In an interview on his newest project (the just over 1-year-old long-form platform Medium) Twitter co-founder Evan Williams shared a few thoughts on the uselessness of general news, and the need for a platform to highlight ideas of lasting import.

TechCrunch reports:

Williams is taking aim squarely at the news industry’s most embarrassing vulnerability: the incessant need to trump up mundane happenings in order to habituate readers into needing news like a daily drug fix.

“News in general doesn’t matter most of the time, and most people would be far better off if they spent their time consuming less news and more ideas that have more lasting import,” he tells me during our interview inside a temporary Market Street office space that’s housing Medium, until the top two floors are ready for his growing team. “Even if it’s fiction, it’s probably better most of the time.”

[…] Instead, Williams argues, citizens should re-calibrate their ravenous appetite for information towards more awe-inspiring content. “Published written ideas and stories are life-changing,” he gushes, recalling his early childhood fascination with books as the motivation to take on the media establishment. The Internet “was freeing that up, that excitement about knowledge that’s inside of books–multiplied and freed and unlocked for the world; and, the world would be better in every way.”

In Williams’s grand vision, the public reads for enlightenment; news takes a backseat directly in proportion to how often it leaves us more informed and inspired.

This is a really valid, and really noble ambition that resonates with more than a few people. In a letter to a young journalist, Pulitzer winning writer Lane DeGregory looks back on her career and says she wishes she had “read more short stories and fewer newspaper articles.”

It also echoes what Maria Popova has been aiming to do with her curatorial interestingness project, Brain Pickings, for years now. Last week, she wrote a must-read piece on tech writer Clive Thompson’s new book, which pushes past “painfully familiar and trite-by-overuse notions like distraction and information overload,” to deeply examine the impact of digital tools. She writes:

Several decades after Vannevar Bush’s now-legendary meditation on how technology will impact our thinking, Thompson reaches even further into the fringes of our cultural sensibility — past the cheap techno-dystopia, past the pollyannaish techno-utopia, and into that intricate and ever-evolving intersection of technology and psychology.

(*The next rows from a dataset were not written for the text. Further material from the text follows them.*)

-- ==== Sys2Proof/Laws/Memory.lean ====
section
/-! SUPPORT. The memory: reading after writing, and every operation keeps the canonical form. -/

namespace Sys2Proof.Machine

theorem Memory.wfFrom_mono {lo lo' : Nat} {m : Memory} (hle : lo' ≤ lo) (h : Memory.wfFrom lo m = true) :
    Memory.wfFrom lo' m = true := by
  cases m with
  | nil => rfl
  | cons c m =>
    obtain ⟨k, v⟩ := c
    simp only [Memory.wfFrom, Bool.and_eq_true, decide_eq_true_eq] at h ⊢
    exact ⟨⟨⟨by omega, h.1.1.2⟩, h.1.2⟩, h.2⟩

/-- An address below every listed one reads as unlisted. -/
theorem Memory.read_below {lo a : Nat} {m : Memory} (h : Memory.wfFrom lo m = true) (ha : a < lo) :
    Memory.read m a = Memory.unlisted := by
  induction m generalizing lo with
  | nil => rfl
  | cons c m ih =>
    obtain ⟨k, v⟩ := c
    simp only [Memory.wfFrom, Bool.and_eq_true, decide_eq_true_eq] at h
    simp only [Memory.read, if_neg (by omega : ¬ k = a)]
    exact ih h.2 (by omega)

theorem Memory.wfFrom_write {lo a : Nat} {m : Memory} (v : Byte) (h : Memory.wfFrom lo m = true) (hlo : lo ≤ a)
    (ha : a < addrSpace) : Memory.wfFrom lo (Memory.write m a v) = true := by
  induction m generalizing lo with
  | nil =>
    unfold Memory.write
    split
    · rfl
    · simp_all [Memory.wfFrom]
  | cons c m ih =>
    obtain ⟨k, w⟩ := c
    have hc := h
    simp only [Memory.wfFrom, Bool.and_eq_true, decide_eq_true_eq] at h
    unfold Memory.write
    split
    · split
      · exact hc
      · simp only [Memory.wfFrom, Bool.and_eq_true, decide_eq_true_eq]
        exact ⟨⟨⟨hlo, ha⟩, by assumption⟩, ⟨⟨by omega, h.1.1.2⟩, h.1.2⟩, h.2⟩
    · split
      · split
        · exact Memory.wfFrom_mono (by omega) h.2
        · subst a
          simp only [Memory.wfFrom, Bool.and_eq_true, decide_eq_true_eq]
          exact ⟨⟨⟨by omega, ha⟩, by assumption⟩, h.2⟩
      · simp only [Memory.wfFrom, Bool.and_eq_true, decide_eq_true_eq]
        exact ⟨⟨h.1.1, h.1.2⟩, ih h.2 (by omega)⟩

/-- A write keeps the canonical form. -/
theorem Memory.wf_write {a : Nat} {m : Memory} (v : Byte) (h : m.wf = true) (ha : a < addrSpace) :
    (m.write a v).wf = true :=
  Memory.wfFrom_write v h (Nat.zero_le a) ha

/-- A read after a write to the same address gives the byte written. -/
theorem Memory.read_write_same {lo a : Nat} {m : Memory} (v : Byte) (h : Memory.wfFrom lo m = true) :
    Memory.read (Memory.write m a v) a = v := by
  induction m generalizing lo with
  | nil =>
    unfold Memory.write
    split
    · simp_all [Memory.read]
    · simp [Memory.read]
  | cons c m ih =>
    obtain ⟨k, w⟩ := c
    have hc := h
    simp only [Memory.wfFrom, Bool.and_eq_true, decide_eq_true_eq] at h
    unfold Memory.write
    split
    · split
      · rw [Memory.read_below (lo := k) (by simp only [Memory.wfFrom, Bool.and_eq_true, decide_eq_true_eq]; exact ⟨⟨⟨le_refl k, h.1.1.2⟩, h.1.2⟩, h.2⟩) (by assumption)]
        exact Eq.symm ‹_›
      · simp [Memory.read]
    · split
      · split
        · rw [Memory.read_below h.2 (by omega)]; exact Eq.symm ‹_›
        · simp [Memory.read]
      · simp only [Memory.read, if_neg (by omega : ¬ k = a)]
        exact ih h.2

/-- A write leaves every other address alone. -/
theorem Memory.read_write_other {a b : Nat} {m : Memory} (v : Byte) (hne : b ≠ a) :
    Memory.read (Memory.write m a v) b = Memory.read m b := by
  induction m with
  | nil =>
    unfold Memory.write
    split
    · rfl
    · simp [Memory.read, Ne.symm hne]
  | cons c m ih =>
    obtain ⟨k, w⟩ := c
    unfold Memory.write
    split
    · split
      · rfl
      · simp [Memory.read, Ne.symm hne]
    · split
      · split
        · subst a; simp [Memory.read, Ne.symm hne]
        · subst a; simp [Memory.read, Ne.symm hne]
      · simp only [Memory.read, ih]

/-- Storing a list of bytes keeps the canonical form. -/
theorem Memory.wf_writeBytes {m : Memory} {a : Nat} {bs : List Byte} (h : m.wf = true)
    (ha : a + bs.length ≤ addrSpace) : (m.writeBytes a bs).wf = true := by
  induction bs generalizing m a with
  | nil => exact h
  | cons b bs ih =>
    simp only [List.length_cons] at ha
    exact ih (Memory.wf_write b h (by omega)) (by omega)

/-- A store of a list of bytes leaves every address outside it alone. -/
theorem Memory.read_writeBytes_outside {m : Memory} {a b : Nat} {bs : List Byte} (hb : b < a ∨ a + bs.length ≤ b) :
    (m.writeBytes a bs).read b = m.read b := by
  induction bs generalizing m a with
  | nil => rfl
  | cons c bs ih =>
    simp only [List.length_cons] at hb
    simp only [Memory.writeBytes]
    rw [ih (by omega), Memory.read_write_other c (by omega)]

/-- A read of the bytes just stored gives them back. -/
theorem Memory.readBytes_writeBytes {m : Memory} {a : Nat} {bs : List Byte} (h : m.wf = true)
    (ha : a + bs.length ≤ addrSpace) : (m.writeBytes a bs).readBytes a bs.length = bs := by
  induction bs generalizing m a with
  | nil => rfl
  | cons b bs ih =>
    simp only [List.length_cons] at ha
    simp only [Memory.writeBytes, List.length_cons, Memory.readBytes]
    rw [ih (Memory.wf_write b h (by omega)) (by omega), Memory.read_writeBytes_outside (by omega),
      Memory.read_write_same b h]

/-- A read of bytes that a store does not touch gives what it gave before. -/
theorem Memory.readBytes_writeBytes_outside {m : Memory} {a c : Nat} {bs : List Byte} {n : Nat}
    (hb : c + n ≤ a ∨ a + bs.length ≤ c) : (m.writeBytes a bs).readBytes c n = m.readBytes c n := by
  induction n generalizing c with
  | zero => rfl
  | succ n ih =>
    simp only [Memory.readBytes]
    rw [ih (by omega), Memory.read_writeBytes_outside (by omega)]

@[simp] theorem Memory.readBytes_length (m : Memory) (a n : Nat) : (m.readBytes a n).length = n := by
  induction n generalizing a with
  | zero => rfl
  | succ n ih => simp [Memory.readBytes, ih]

@[simp] theorem freeBytes_length (d n : Nat) : (freeBytes d n).length = n := by
  induction n generalizing d with
  | zero => rfl
  | succ n ih => simp [freeBytes, ih]

/-- A scrambled store keeps the canonical form. -/
theorem Memory.wf_scramble {c : Config} {m : Memory} {a : Nat} {bs : List Byte} (h : m.wf = true) :
    (m.scramble c a bs).wf = true := by
  induction bs generalizing m a with
  | nil => exact h
  | cons b bs ih =>
    simp only [Memory.scramble]
    apply ih
    split
    · rename_i hv
      simp only [Config.memValid, Bool.and_eq_true, decide_eq_true_eq] at hv
      exact Memory.wf_write b h hv.1
    · exact h

/-- A scrambled store leaves every address outside it alone. -/
theorem Memory.read_scramble_outside {c : Config} {m : Memory} {a b : Nat} {bs : List Byte}
    (hb : b < a ∨ a + bs.length ≤ b) : (m.scramble c a bs).read b = m.read b := by
  induction bs generalizing m a with
  | nil => rfl
  | cons x bs ih =>
    simp only [List.length_cons] at hb
    simp only [Memory.scramble]
    rw [ih (by omega)]
    split
    · exact Memory.read_write_other x (by omega)
    · rfl

/-- Storing zero where a canonical memory already reads zero changes nothing. -/
theorem Memory.write_unlisted_idem {lo a : Nat} {m : Memory} (h : Memory.wfFrom lo m = true)
    (hr : Memory.read m a = Memory.unlisted) : Memory.write m a Memory.unlisted = m := by
  induction m generalizing lo with
  | nil => simp [Memory.write]
  | cons c m ih =>
    obtain ⟨k, w⟩ := c
    simp only [Memory.wfFrom, Bool.and_eq_true, decide_eq_true_eq] at h
    unfold Memory.write
    split
    · simp
    · split
      · subst a
        simp only [Memory.read, if_true] at hr
        exact absurd hr h.1.2
      · simp only [Memory.read, if_neg (by omega : ¬ k = a)] at hr
        rw [ih h.2 hr]

end Sys2Proof.Machine
end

The Problem: Though I’ve been excited about Medium and its potential, I’m inclined to file Williams’ vision for it into the “pollyannaish techno-utopia” bucket that Popova mentions because although the impulse behind it (the desire for an antidote to the ravenous appetite for tidbits of useless information) is something I wholeheartedly agree with, algorithmic curation worries me.

How Medium works:

Traditional news editors stake their reputations on having an intuition for what drives eyeballs to their sites. Editors don’t, however, know whether readers leave more informed.

Williams thinks Medium has an answer: an intelligent algorithm that suggests stories, primarily based on how long users spend reading certain articles (which he’s discussing publicly for the first time). Like Pandora did for music discovery, Medium’s new intelligent curator aims to improve the ol’ human-powered system of manually scrolling through the Internet and asking others what to read.

In the algorithm itself, Medium prioritizes time spent on an article, rather than simple page views. “Time spent is not actually a value in itself, but in a world where people have infinite choices, it’s a pretty good measure if people are getting value,” explains Williams.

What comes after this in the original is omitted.